» **WHAT YOU HAVE TO DO**
In the records below, find the line with "-- ==== Sys2Proof/Machine/Band.lean" and the line with "(u.seq + 1)) with". Print both exactly, along with every line between them, and no other line.

» **DATA EXCERPTS**
━━━━━━━━━━━━━━━━━━━━━━━━━━━━━━

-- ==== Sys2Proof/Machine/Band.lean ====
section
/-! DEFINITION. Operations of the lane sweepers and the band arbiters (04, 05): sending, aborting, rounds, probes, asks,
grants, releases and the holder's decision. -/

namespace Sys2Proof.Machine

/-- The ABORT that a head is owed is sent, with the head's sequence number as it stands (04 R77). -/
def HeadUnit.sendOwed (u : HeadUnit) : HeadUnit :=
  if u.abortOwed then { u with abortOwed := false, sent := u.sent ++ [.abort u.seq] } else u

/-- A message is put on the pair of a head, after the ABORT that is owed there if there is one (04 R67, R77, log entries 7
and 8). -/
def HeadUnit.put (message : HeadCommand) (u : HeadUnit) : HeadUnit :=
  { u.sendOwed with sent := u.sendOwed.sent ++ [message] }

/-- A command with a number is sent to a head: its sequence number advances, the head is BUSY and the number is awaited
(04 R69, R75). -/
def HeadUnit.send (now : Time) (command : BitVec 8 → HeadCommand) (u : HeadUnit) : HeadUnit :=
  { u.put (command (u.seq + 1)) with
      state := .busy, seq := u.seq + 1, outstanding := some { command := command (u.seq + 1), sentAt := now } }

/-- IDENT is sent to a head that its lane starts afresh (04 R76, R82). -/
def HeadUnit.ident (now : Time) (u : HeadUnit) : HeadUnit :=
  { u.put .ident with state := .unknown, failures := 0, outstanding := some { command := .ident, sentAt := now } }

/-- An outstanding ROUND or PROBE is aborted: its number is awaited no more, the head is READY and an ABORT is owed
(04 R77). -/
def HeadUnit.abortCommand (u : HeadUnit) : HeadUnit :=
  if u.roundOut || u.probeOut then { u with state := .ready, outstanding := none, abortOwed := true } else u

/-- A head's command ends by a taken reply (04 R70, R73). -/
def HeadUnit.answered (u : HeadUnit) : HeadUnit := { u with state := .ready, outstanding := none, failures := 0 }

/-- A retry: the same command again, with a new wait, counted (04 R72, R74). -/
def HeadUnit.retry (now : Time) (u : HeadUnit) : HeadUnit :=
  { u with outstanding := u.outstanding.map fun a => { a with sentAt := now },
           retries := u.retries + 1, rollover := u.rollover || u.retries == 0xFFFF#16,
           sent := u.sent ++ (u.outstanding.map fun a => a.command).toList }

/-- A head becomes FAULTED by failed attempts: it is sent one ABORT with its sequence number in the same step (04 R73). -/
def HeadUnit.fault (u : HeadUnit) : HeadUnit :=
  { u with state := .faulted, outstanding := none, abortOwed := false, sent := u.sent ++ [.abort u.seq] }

━━━━━━━━━━━━━━━━━━━━━━━━━━━━━━

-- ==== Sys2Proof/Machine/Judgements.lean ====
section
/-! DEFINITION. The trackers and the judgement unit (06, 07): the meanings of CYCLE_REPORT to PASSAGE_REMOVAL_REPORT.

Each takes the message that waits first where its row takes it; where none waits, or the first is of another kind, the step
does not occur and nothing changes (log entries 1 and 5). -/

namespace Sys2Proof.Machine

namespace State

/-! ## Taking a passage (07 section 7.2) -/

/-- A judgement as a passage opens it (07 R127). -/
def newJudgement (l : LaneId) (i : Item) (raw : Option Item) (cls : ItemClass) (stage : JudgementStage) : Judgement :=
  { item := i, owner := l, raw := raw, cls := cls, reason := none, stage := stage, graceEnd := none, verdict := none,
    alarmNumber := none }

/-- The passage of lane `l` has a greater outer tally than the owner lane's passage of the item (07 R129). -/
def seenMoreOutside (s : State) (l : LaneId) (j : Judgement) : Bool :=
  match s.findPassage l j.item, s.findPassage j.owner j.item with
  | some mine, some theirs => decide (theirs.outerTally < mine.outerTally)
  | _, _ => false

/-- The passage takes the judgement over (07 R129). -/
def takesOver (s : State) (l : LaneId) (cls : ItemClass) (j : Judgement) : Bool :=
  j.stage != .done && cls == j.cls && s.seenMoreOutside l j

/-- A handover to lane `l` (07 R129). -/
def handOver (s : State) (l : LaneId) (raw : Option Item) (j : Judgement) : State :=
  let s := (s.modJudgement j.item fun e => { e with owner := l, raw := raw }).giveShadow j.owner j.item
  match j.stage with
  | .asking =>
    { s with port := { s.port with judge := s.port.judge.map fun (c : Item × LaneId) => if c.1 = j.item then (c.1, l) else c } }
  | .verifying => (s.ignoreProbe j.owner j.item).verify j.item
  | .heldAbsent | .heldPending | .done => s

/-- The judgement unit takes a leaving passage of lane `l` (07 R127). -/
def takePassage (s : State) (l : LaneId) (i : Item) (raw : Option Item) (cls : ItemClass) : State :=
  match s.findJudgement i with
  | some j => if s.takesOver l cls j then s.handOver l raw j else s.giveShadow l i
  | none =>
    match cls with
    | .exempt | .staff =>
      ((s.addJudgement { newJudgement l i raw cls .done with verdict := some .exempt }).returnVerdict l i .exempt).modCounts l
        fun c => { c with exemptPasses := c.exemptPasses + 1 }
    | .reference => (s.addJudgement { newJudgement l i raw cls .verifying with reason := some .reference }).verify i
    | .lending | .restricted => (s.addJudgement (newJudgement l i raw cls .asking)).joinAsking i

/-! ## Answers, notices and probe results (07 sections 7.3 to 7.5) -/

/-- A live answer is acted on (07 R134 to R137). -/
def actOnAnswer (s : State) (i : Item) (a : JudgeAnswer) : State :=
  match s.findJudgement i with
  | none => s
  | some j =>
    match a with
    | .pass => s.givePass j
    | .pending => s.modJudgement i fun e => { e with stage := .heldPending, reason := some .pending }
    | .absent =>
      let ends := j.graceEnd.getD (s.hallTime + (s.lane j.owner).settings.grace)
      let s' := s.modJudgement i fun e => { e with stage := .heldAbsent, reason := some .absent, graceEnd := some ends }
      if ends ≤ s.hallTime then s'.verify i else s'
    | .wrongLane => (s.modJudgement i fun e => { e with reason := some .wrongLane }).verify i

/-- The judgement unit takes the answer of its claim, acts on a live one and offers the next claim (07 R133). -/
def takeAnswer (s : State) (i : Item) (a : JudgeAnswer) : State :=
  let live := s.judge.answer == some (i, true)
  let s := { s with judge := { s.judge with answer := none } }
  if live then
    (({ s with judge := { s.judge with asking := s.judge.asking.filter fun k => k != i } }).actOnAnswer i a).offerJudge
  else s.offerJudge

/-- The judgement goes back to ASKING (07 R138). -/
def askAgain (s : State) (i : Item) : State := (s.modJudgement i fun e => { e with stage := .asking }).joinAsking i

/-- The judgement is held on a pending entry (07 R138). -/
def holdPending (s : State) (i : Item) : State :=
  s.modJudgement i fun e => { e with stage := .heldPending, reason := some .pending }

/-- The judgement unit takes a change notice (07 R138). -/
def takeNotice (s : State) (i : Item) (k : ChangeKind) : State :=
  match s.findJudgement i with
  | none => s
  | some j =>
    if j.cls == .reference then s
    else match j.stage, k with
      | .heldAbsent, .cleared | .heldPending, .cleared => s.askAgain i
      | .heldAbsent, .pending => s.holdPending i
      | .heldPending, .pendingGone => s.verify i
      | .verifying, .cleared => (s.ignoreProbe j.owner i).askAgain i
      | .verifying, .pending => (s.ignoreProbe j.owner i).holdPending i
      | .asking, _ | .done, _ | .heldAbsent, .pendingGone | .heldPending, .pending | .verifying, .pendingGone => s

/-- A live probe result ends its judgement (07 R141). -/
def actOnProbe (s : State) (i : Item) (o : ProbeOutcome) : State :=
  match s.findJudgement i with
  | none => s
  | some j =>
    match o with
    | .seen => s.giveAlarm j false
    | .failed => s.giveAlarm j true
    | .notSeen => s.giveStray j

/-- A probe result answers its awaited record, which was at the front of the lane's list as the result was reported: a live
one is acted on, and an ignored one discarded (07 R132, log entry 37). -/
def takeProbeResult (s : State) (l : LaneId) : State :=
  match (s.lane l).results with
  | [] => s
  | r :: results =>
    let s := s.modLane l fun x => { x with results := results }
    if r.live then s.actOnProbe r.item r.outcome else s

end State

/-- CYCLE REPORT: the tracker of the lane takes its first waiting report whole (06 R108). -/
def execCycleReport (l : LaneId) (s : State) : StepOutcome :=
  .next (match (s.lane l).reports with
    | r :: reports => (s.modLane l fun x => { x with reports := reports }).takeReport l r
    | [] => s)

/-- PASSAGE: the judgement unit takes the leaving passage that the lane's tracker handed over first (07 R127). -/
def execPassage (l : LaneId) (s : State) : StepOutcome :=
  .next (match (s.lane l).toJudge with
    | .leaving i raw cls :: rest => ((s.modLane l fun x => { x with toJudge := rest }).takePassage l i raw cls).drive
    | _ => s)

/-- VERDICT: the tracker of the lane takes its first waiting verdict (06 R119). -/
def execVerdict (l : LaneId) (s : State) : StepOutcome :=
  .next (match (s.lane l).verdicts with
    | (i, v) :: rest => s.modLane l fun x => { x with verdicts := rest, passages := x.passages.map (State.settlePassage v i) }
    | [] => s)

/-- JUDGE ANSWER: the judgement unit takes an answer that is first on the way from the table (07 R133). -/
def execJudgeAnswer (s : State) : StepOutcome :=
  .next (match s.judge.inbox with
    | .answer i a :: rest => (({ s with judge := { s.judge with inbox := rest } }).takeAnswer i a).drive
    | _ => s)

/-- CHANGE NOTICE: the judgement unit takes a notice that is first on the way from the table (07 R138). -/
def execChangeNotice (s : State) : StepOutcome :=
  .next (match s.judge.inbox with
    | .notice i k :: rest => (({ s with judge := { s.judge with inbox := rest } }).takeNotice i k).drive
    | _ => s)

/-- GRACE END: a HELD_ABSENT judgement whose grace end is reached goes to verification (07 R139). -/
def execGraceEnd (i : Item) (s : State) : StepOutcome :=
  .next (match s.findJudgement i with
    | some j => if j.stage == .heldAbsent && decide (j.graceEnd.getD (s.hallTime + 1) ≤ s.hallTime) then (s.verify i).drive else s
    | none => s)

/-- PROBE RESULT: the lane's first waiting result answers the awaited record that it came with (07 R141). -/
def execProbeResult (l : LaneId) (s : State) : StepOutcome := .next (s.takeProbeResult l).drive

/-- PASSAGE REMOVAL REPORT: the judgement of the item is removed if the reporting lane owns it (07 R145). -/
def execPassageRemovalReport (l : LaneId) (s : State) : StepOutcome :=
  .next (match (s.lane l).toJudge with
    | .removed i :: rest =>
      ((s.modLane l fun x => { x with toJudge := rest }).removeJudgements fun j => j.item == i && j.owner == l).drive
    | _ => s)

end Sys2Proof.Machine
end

━━━━━━━━━━━━━━━━━━━━━━━━━━━━━━

» **ANSWER SPACE**
-- ==== Sys2Proof/Machine/Band.lean ====
section
/-! DEFINITION. Operations of the lane sweepers and the band arbiters (04, 05): sending, aborting, rounds, probes, asks,
grants, releases and the holder's decision. -/

namespace Sys2Proof.Machine

/-- The ABORT that a head is owed is sent, with the head's sequence number as it stands (04 R77). -/
def HeadUnit.sendOwed (u : HeadUnit) : HeadUnit :=
  if u.abortOwed then { u with abortOwed := false, sent := u.sent ++ [.abort u.seq] } else u

/-- A message is put on the pair of a head, after the ABORT that is owed there if there is one (04 R67, R77, log entries 7
and 8). -/
def HeadUnit.put (message : HeadCommand) (u : HeadUnit) : HeadUnit :=
  { u.sendOwed with sent := u.sendOwed.sent ++ [message] }

/-- A command with a number is sent to a head: its sequence number advances, the head is BUSY and the number is awaited
(04 R69, R75). -/
def HeadUnit.send (now : Time) (command : BitVec 8 → HeadCommand) (u : HeadUnit) : HeadUnit :=
  { u.put (command (u.seq + 1)) with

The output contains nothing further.